Ok, what do we mean by: $x + 2 = 1$? Now, what do we mean by $(A+B)x + (B-A) = 1$? Of course, the answer is “it depends”. The most common use of the first “equation” is “find the real number $x$ such that that number added to 2 equals 1.” In the second case, the most common use is “find real numbers $A, B$ such that this equation is true for all real $x$.

In short, we are using the equal sign very differently: in the first case we are using it as the equivalence relation in the field of real numbers. In the second case, we are really talking about vector space equivalence.

We see this multiple use in calculus all the time; for example $\int \int_{A} f dx dy = \int \int_{A} f dy dx$ but $\int \int_{A} f dx\wedge dy = -\int \int_{A} f dy\wedge dx$ Of course, the first is the usual non-oriented integral that we talk about in calculus courses (absolute values of the Jacobians!) and the latter is the oriented integral that we use for 2-forms, which, when you think about it, is the logical extension of the usual calculus I definite integral.

There are certainly more examples.

What got me to thinking about this was an office hour encounter I had with a numerical methods student (a good student who is doing solid work in the course). We were talking about various methods of solving the matrix problem $AX = B$ where $X$ is a column vector of variables and $B$ is the “answer” vector of numbers.

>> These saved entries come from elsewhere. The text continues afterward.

/-- The magnitude that an integral rounding gives (R341). -/
theorem integral_rounds (r : Rnd) (neg : Bool) (m : Nat) (e : Int) :
    RoundsTo (fun k => (k : ℝ)) r neg (m * (2 : ℝ) ^ e)
      (if 0 ≤ e then m * 2 ^ Int.toNat e
       else m / 2 ^ (-e).toNat + (roundUp r neg (m / 2 ^ (-e).toNat % 2 == 1) (m % 2 ^ (-e).toNat == 0)
         (cmpInt (2 * (m % 2 ^ (-e).toNat : Nat)) (2 ^ (-e).toNat))).toNat) := by
  split
  · next h =>
    have : (m : ℝ) * 2 ^ e = ((m * 2 ^ Int.toNat e : Nat) : ℝ) := by
      rw [two_zpow_shift e (Int.toNat e) 0 (by omega)]; push_cast; simp
    exact ⟨_, this.ge, by rw [this]; push_cast; linarith, fun _ => rfl, fun h' => absurd this h'⟩
  · next h =>
    have : (m : ℝ) * 2 ^ e = m / 2 ^ (-e).toNat := by
      rw [eq_div_iff (by positivity), mul_assoc, ← zpow_natCast, ← zpow_add₀ (by norm_num)]
      rw [show e + ((-e).toNat : Int) = 0 by omega]; simp
    rw [this]
    exact cut_rounds r neg m _ (by omega)

theorem RoundsTo.zero {r : Rnd} {neg : Bool} {c : Nat} (h : RoundsTo (fun k => (k : ℝ)) r neg 0 c) : c = 0 := by
  obtain ⟨k, h1, h2, h3, -⟩ := h
  have : k = 0 := by have : (k : ℝ) ≤ 0 := h1
                     exact_mod_cast le_antisymm this (by positivity)
  subst this
  exact h3 (by simp)

/-- FRND's result: the value rounded to an integer, then into the format, its sign kept (R341). -/
theorem FloatFmt.toIntegral_rounded (f : FloatFmt) (hf : 0 < f.fb) (r : Rnd) (neg : Bool) (m : Nat) (e : Int) :
    ∃ k : Nat, RoundsTo (fun k => (k : ℝ)) r neg |(FVal.fin neg m e).real| k ∧
      f.RoundedTo r false neg (FVal.fin neg k 0).real (f.toIntegral r (.fin neg m e)) := by
  have hz := two_zpow_pos e
  have habs : |(FVal.fin neg m e).real| = m * 2 ^ e := by
    rw [FVal.real_fin]; cases neg <;> simp [abs_of_pos hz]
  rw [habs]
  refine ⟨_, integral_rounds r neg m e, ?_⟩
  unfold FloatFmt.toIntegral
  simp only
  split
  · next h =>
    have := f.round_roundedTo hf r false neg m e
    rw [FVal.real_fin] at this ⊢
    rw [two_zpow_shift e (Int.toNat e) 0 (by omega)] at this
    push_cast
    simpa [mul_assoc] using this
  · next h => simpa using f.round_roundedTo hf r false neg _ 0

/-- The conversion of a finite value to an integer (R152). -/
theorem FVal.toInt_rounded (r : Rnd) (neg : Bool) (m : Nat) (e : Int) :
    RoundedInt r (FVal.fin neg m e).real ((FVal.fin neg m e).toInt r) := by
  have hr := integral_rounds r neg m e
  unfold RoundedInt
  rcases Nat.eq_zero_or_pos m with rfl | hm
  · have h0 : (FVal.fin neg 0 e).real = 0 := by simp [FVal.real_fin]
    rw [h0]
    refine ⟨0, ?_, ?_⟩
    · simp only [abs_zero]
      exact ⟨0, by simp, by simp, fun _ => rfl, fun h => absurd (by simp) h⟩
    · simp [FVal.toInt, roundUp]
  · obtain ⟨h1, h2, h3⟩ := FVal.fin_sign neg m e hm.ne'
    rw [h1, h2]
    refine ⟨_, hr, ?_⟩
    have h4 : ((FVal.fin neg m e).real < 0) = (neg = true) := by simpa using congrArg (· = true) h1
    simp only [h4, FVal.toInt]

We were discussing the number of operations (multiplications/divisions and additions/subtractions) required to obtain a solution if we had that $A = LDU$ where $D$ was a diagonal matrix with non-zero entries, $L, U$ are lower and upper triangular matrices (respectively) with 1’s on the diagonal.

She kept on being off by a peculiar factor on the multiplication count.

Eventually we figured out the problem. When we converted the matrix equations to equations, she was counting the matrix entry multiplied by the unsolved for variables as a multiplication. Why? Well, once we solved for the variable we then counted operations with it AFTER it had been “solved for”. Example: given $a_{1,1}x_1 +a_{1,2}x_2 = 3, a_{2,2}x_2=5$ we don’t count the “coefficient times the variable” as a multiplication. But once we solve and obtain $x_2 = \frac{5}{a_{2,2}}$ we then count operations involving $x_2$. (of course, the diagonal elements are non-zero).

It is clear why we do this: prior to being solved for, the variables are really storage locations, and we are interested in counting the numerical operations that can contribute to round off error. But when we think about it, we are actually distinguishing between several types of multiplications: matrix multiplication, scalar multiplication in a vector space between a vector and a scalar, and the scalar (numerical) multiplication.

However, explaining that in class might lead to confusion among the students; it is probably best to bring this up only if someone is confused about it.

The language of mathematics can be so subtle that sometimes it probably good pedagogy to speak a bit informally, at least to beginning students.